--- START ---

/-- The engine's row reads of a cycle on one core: A rows, `mwld` image rows, and `mzero`; completed commands leave. -/
def Core.matrixTick (c : Core) (cyc : Nat) : Core :=
  let c := c.mcmds.foldl (fun c m => match m.rowAt cyc with | some (p, k) => c.mulRow m p k | none => c) c
  let c := c.mcmds.foldl (fun c m =>
    if m.kind = .zero ∧ m.start + 1 ≤ cyc then
      { c with arch := { c.arch with acc := c.arch.acc.filter fun e =>
                 !(m.bank * 256 + m.accRow ≤ e.1 && e.1 < m.bank * 256 + m.accRow + m.mrows) },
               mcmds := c.mcmds.filter fun n => n.seq ≠ m.seq }
    else c) c
  let wl := c.wloads.map fun w =>
    if !w.stream ∧ w.issue + 1 ≤ cyc ∧ cyc < w.issue + 1 + w.rows then
      let i := cyc - w.issue - 1
      { w with got := mput w.got i (c.row (w.src + i)).data }
    else w
  { c with wloads := wl, mcmds := c.mcmds.filter fun m => m.left ≠ 0 }

/-- Meters of the rows read in a cycle (R173). -/
def State.matrixMeter (s : State) (c : Core) (cyc : Nat) : State :=
  c.mcmds.foldl (fun s m =>
    match m.rowAt cyc, pairOf m.mfmt, c.task with
    | some _, some cls, some t => s.sched cyc ptEnd (.meterAdd t.part t.rid cls.meter (128 * cls.depth))
    | _, _, _ => s) s

/-- `mstat.w` words whose earlier commands have completed in this cycle or before wait for none any more (R170). -/
def Core.matrixWaits (c : Core) : Core :=
  let open_ (n : Nat) : Bool :=
    c.mcmds.any (fun m => decide (m.seq < n)) || c.wloads.any (fun w => w.cmd && decide (w.seq < n))
  if c.mwaits.isEmpty then c
  else { c with mwaits := c.mwaits.map fun w => if open_ w.2.2 then w else (w.1, w.2.1, 0) }

/-- In the cycle after, their value is taken, with the pushes of that cycle applied, and arrives (R170); with nothing outstanding, in the
cycle after issue. DESIGN CHOICE: notes/assumptions/52.md. -/
def State.matrixValues (s : State) (i : Nat) : State :=
  let c := s.coreOf i
  let s := s.modCore i fun c => { c with mwaits := c.mwaits.filter fun w => w.2.2 ≠ 0 }
  (c.mwaits.filter fun w => w.2.2 = 0).foldl (fun s w =>
    s.sched s.cycle ptPush (.valueArrives i (.x w.1 ((c.mstatValue w.2.1).getD 0)))) s

/-- The engine read point of a core: wavelet sources, then matrix rows, then waits. -/
def State.engineReads (s : State) (i : Nat) : State :=
  let c := (s.coreOf i).waveRead s.cycle
  let s := s.matrixMeter c s.cycle
  s.putCore (c.matrixTick s.cycle).matrixWaits

/-! ### Pushes (R158, R159, R163, R166) -/

/-- Whether a full queue holds the engine's pushes. -/
def Core.held (c : Core) : Bool := c.arch.hold.toList.any Option.isSome

/-- A row enters a queue, or its hold register when the queue is full; after `tend` it is discarded (R159). -/
def Core.pushRow (c : Core) (q : BitVec 2) (r : Row) (cyc : Nat) : Core :=
  let l := vget c.arch.rq q.toNat []
  if l.length < 64 then { c with arch := { c.arch with rq := vset c.arch.rq q.toNat (l ++ [r]) } }
  else if c.ending || c.discarding then c
  else { c with arch := { c.arch with hold := vset c.arch.hold q.toNat (some r) }, ovf := some q, heldAt := cyc }

/-- Row k of a command is final: its flags are raised, and it is pushed where the command asks for it. -/
def Core.finalRow (c : Core) (m : MCmd) (k cyc : Nat) : Core :=
  let r := match m.kind with
    | .drain => (accGet c.arch m.bank (m.accRow + k)).getD ⟨0, tagC⟩
    | _ => (mget m.outs k).getD {}
  let c := { c with
    arch := { c.arch with flags := c.arch.flags ||| (mget m.flags k).getD 0 }
    mcmds := c.mcmds.map fun n => if n.seq = m.seq then { n with left := n.left - 1 } else n }
  match m.push with
  | some q => c.pushRow q r cyc
  | none => c

/-- RESULT_ROW_PUSH (R163). While a row is held, the push waits, and so does a final row that is not pushed. DESIGN CHOICE:
notes/assumptions/52.md. -/
def execResultRowPush (core seq k : Nat) (s : State) : Host.Outcome State Fault Refusal :=
  s.event fun s => s.modCore core fun c =>
    match c.mcmds.find? fun m => m.seq = seq with
    | none => c
    | some m =>
      if c.held then { c with pushHeld := c.pushHeld ++ [(s.cycle, seq, k)] } else c.finalRow m k s.cycle

/-- A push of a core that is due later by a number of cycles. -/
def delayPush (core d : Nat) (e : Nat × Instr) : Nat × Instr :=
  match e.2 with
  | .resultRowPush c _ _ => if c = core then (e.1 + 16 * d, e.2) else e
  | _ => e

/-- The engine pushes again: every later push is due as many cycles late as the engine was held. -/
def State.pushAgain (s : State) (core d : Nat) : State :=
  let waiting := (s.coreOf core).pushHeld
  let later := (s.agenda.map (delayPush core d)).foldl (fun l e => agendaPut l e.1 e.2) []
  waiting.foldl (fun s w => s.sched (w.1 + d) ptPush (.resultRowPush core w.2.1 w.2.2))
    ({ s with agenda := later }.modCore core fun c => { c with pushHeld := [] })

/-- After `tend`, or once the task is discarded, a row still held is discarded with its queue's rows (R158), its overflow is raised no more, and the pushes
behind it go on. -/
def State.dropHeld (s : State) (i : Nat) : State :=
  let c := s.coreOf i
  if !(c.ending || c.discarding) || !c.held then s
  else (s.modCore i fun c =>
    { c with ovf := none, arch := { c.arch with hold := Vector.replicate 4 none } }).pushAgain i (s.cycle + 1 - c.heldAt)

/-- HELD_ROW_ENTERS_QUEUE (R159): after the overflow has been raised and the core has resumed. -/
def execHeldRowEntersQueue (core : Nat) (q : BitVec 2) (s : State) : Host.Outcome State Fault Refusal :=
  s.event fun s =>
    let c := s.coreOf core
    let l := vget c.arch.rq q.toNat []
    match vget c.arch.hold q.toNat none with
    | none => s
    | some r =>
      if 64 ≤ l.length ∨ c.ovf.isSome ∨ c.state = .halted then s
      else (s.modCore core fun c =>
        { c with arch := { c.arch with rq := vset c.arch.rq q.toNat (l ++ [r]), hold := vset c.arch.hold q.toNat none } }).pushAgain
          core (s.cycle - c.heldAt)

/-- On resumption a held row whose queue has room enters it in the next cycle. -/
def State.resumeHeld (s : State) (i : Nat) : State :=
  (List.range 4).foldl (fun s n =>
    let c := s.coreOf i
    if (vget c.arch.hold n none).isSome && c.ovf.isNone && decide ((vget c.arch.rq n []).length < 64) then
      s.sched (s.cycle + 1) ptPush (.heldRowEntersQueue i (BitVec.ofNat 2 n))
    else s) s

/-! ### Weight loads (R157, R167, R168) -/

/-- A load issues into a slot: LOADING, with the full image reserved; an earlier load of the slot is dropped, and the old image serves a
pass that still reads it. DESIGN CHOICE: notes/assumptions/52.md. -/
def State.startLoad (s : State) (w : WLoad) : State :=
  let mine := fun e => match e with | Instr.weightLoadComplete k n => k == s.core.id && n == w.slot | _ => false
  (s.unsched mine).onCore fun c =>
    let c := c.modSlot w.slot fun sl =>
      { sl with state := .loading, bfmt := BitVec.ofNat 4 (mfBf w.mfmt), cause := 0, gran := w.rows }
    { c with wloads := c.wloads.filter (fun o => o.slot ≠ w.slot) ++ [w], seq := c.seq + 1 }

/-- Too few granules for a slot's image: bounds, 0x0A (R157). -/
def Core.granShort (c : Core) (slot rows : Nat) : Bool := decide (c.granFree + (c.slot slot).gran < rows)

/-- The image leaves a load: all-zero rows are released (R157). -/
def Core.slotReady (c : Core) (slot : Nat) (rows : List (Nat × Vec)) : Core :=
  let kept := rows.filter fun r => r.2 ≠ 0
  c.modSlot slot fun w => { w with state := .ready, image := kept, gran := kept.length }

def Core.slotFailed (c : Core) (slot : Nat) (f : Raise) : Core :=
  c.modSlot slot fun w => { w with state := .failed, image := [], gran := 0, cause := f.cause, hnd := f.info, aux := f.aux }

/-- The pieces of contiguous bits that hold `n` elements along the innermost axis: bit offset and number of elements. -/
def Desc.pieces (d : Desc) (cs : List Nat) (n : Nat) : List (Nat × Nat) :=
  if d.layout ≠ 1 then [(d.bitOf cs, n)]
  else
    let c := inner cs 0
    let e := d.e
    (List.range (n / e + 2)).filterMap fun i =>
      let lo := if i = 0 then c else (c / e + i) * e
      let hi := min (c + n) ((c / e + i + 1) * e)
      if lo < hi then some (d.bitOf (cs.set (d.rank - 1) lo), hi - lo) else none

/-- Sectors of a weight stream (R268). -/
def State.streamServed (s : State) (c : Nat) : List Served → Except Nat Nat × State
  | [] => (.ok 0, s)
  | x :: t =>
    let (r, s) : Except Nat Nat × State := match x with
      | .ok x _ =>
        match s.streamSector c x with
        | (some m, s) => (.ok m.toNat, s)
        | (none, s) => (.error x.pa, s)
      | .remote _ a _ _ => s.readFar (s.workPart c) c a
      | .missing => (.ok 0, s)
    match r with
    | .error e => (.error e, s)
    | .ok a =>
      match s.streamServed c t with
      | (.ok b, s) => (.ok (a + 2 ^ 512 * b), s)
      | (.error e, s) => (.error e, s)

/-- A piece of an object's bits as a stream reads it. -/
def State.streamPiece (s : State) (c : Nat) (h : Word) (d : Desc) (ver : Option Nat) (bit n : Nat) : Except Nat Nat × State :=
  match s.streamServed c (s.span h d ver bit n) with
  | (.ok v, s) => (.ok (v / 2 ^ (bit % 512) % 2 ^ n), s)
  | r => r

/-- Several pieces, concatenated. -/
def State.streamPieces (s : State) (c : Nat) (h : Word) (d : Desc) (ver : Option Nat) : List (Nat × Nat) → Except Nat Nat × State
  | [] => (.ok 0, s)
  | (bit, n) :: t =>
    match s.streamPiece c h d ver bit n with
    | (.error e, s) => (.error e, s)
    | (.ok a, s) =>
      match s.streamPieces c h d ver t with
      | (.ok b, s) => (.ok (a + 2 ^ n * b), s)
      | r => r

/-- The object format that a B format names (R168, R177). -/
def bfFmt (m : Word) : Nat :=
  match mfBf m with
  | 0 => 2 | 1 => 1 | 2 => 3 | 3 => 4 | 4 => 11 | 5 => 12
  | _ => if mfBw m then 13 else if mfBs m then 9 else 10

/-- Bits of column n of a weight tile, and of its block scales and super-scale (R168, R181). -/
def Desc.column (d : Desc) (n k depth : Nat) : List (Nat × Nat) := (d.pieces [n, k] depth).map fun p => (p.1, p.2 * d.w)
def Desc.scaleBits (d : Desc) (n k depth : Nat) : List (Nat × Nat) :=
  let lin := linOf d.dims [n, k]
  if d.fmt = 11 then [(8 * (d.dataEnd + lin / 32), depth / 32 * 8)]
  else if d.fmt = 12 then [(8 * (d.dataEnd + lin / 64), depth / 64 * 8)] else []
/-- The super-scale of a column: that of its first element's group, for the whole column. DESIGN CHOICE: notes/assumptions/52.md. -/
def Desc.superBits (d : Desc) (n k : Nat) : List (Nat × Nat) :=
  if d.fmt = 12 then [(8 * (d.superAt + 4 * d.superIdx (linOf d.dims [n, k])), 32)] else []

/-- A column's three parts as read. -/
structure ColumnBits where
  data  : Nat
  scale : Nat
  sup   : Nat
  deriving DecidableEq, Repr

def State.readColumns (s : State) (c : Nat) (h : Word) (d : Desc) (ver : Option Nat) (n0 k depth : Nat) :
    Nat → Except Nat (List ColumnBits) × State
  | 0 => (.ok [], s)
  | m + 1 =>
    let n := n0 + (127 - m)
    match s.streamPieces c h d ver (d.column n k depth) with
    | (.error e, s) => (.error e, s)
    | (.ok data, s) =>
      match s.streamPieces c h d ver (d.scaleBits n k depth) with
      | (.error e, s) => (.error e, s)
      | (.ok scale, s) =>
        match s.streamPieces c h d ver (d.superBits n k) with
        | (.error e, s) => (.error e, s)
        | (.ok sup, s) =>
          match s.readColumns c h d ver n0 k depth m with
          | (.ok l, s) => (.ok (⟨data, scale, sup⟩ :: l), s)
          | r => r

/-- The image of 128 columns (R157). -/
def imageOf (fmt w depth : Nat) (cols : List ColumnBits) : List (Nat × Vec) :=
  let a := cols.toArray
  let col (n : Nat) : ColumnBits := a.getD n ⟨0, 0, 0⟩
  let e := 4096 / w
  let data := (List.range (depth * 128 / e)).map fun i =>
    (i, ofElems w ((List.range e).map fun j => (col ((i * e + j) % 128)).data / 2 ^ (w * ((i * e + j) / 128)) % 2 ^ w))
  let per := if fmt = 11 then 16 else 8
  let scales := (List.range (if fmt = 11 then 4 else if fmt = 12 then 2 else 0)).map fun i =>
    (64 + i, ofElems 8 ((List.range 512).map fun j =>
      (col ((512 * i + j) / per)).scale / 2 ^ (8 * ((512 * i + j) % per)) % 256))
  let sups := if fmt = 12 then [(66, ofElems 32 ((List.range 128).map fun n => (col n).sup))] else []
  data ++ scales ++ sups

/-- How a stream load ends, if it does not wait for a missing object. -/
inductive Loaded where
  | image (l : List (Nat × Vec))
  | failed (f : Raise)
  | missing (o : Nat)
  deriving DecidableEq, Repr

/-- The leaf that maps byte o of an object here, in its draft or in a kept version. -/
def State.leafOf (s : State) (h : Word) (d : Desc) (ver : Option Nat) (o : Nat) : Option Nat :=
  match ver.bind fun v => (s.keptVer (hKey h) v).bind fun k => mget k.pages (o / 65536) with
  | some e => some e.toNat
  | none =>
    if (s.holder h d o).isSome then none else (s.homeDesc h d o).bind fun d => (s.walk d.ext o).map (·.1)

--- END ---

◆ TASK GOAL
Give back the records above exactly, limited to the lines between the one holding "mcmds := c.mcmds.map" and the one holding "match c.mcmds.find? fun", inclusive.

◆ ANSWER TO THE EXERCISE
    mcmds := c.mcmds.map fun n => if n.seq = m.seq then { n with left := n.left - 1 } else n }
  match m.push with
  | some q => c.pushRow q r cyc
  | none => c

/-- RESULT_ROW_PUSH (R163). While a row is held, the push waits, and so does a final row that is not pushed. DESIGN CHOICE:
notes/assumptions/52.md. -/
def execResultRowPush (core seq k : Nat) (s : State) : Host.Outcome State Fault Refusal :=
  s.event fun s => s.modCore core fun c =>
    match c.mcmds.find? fun m => m.seq = seq with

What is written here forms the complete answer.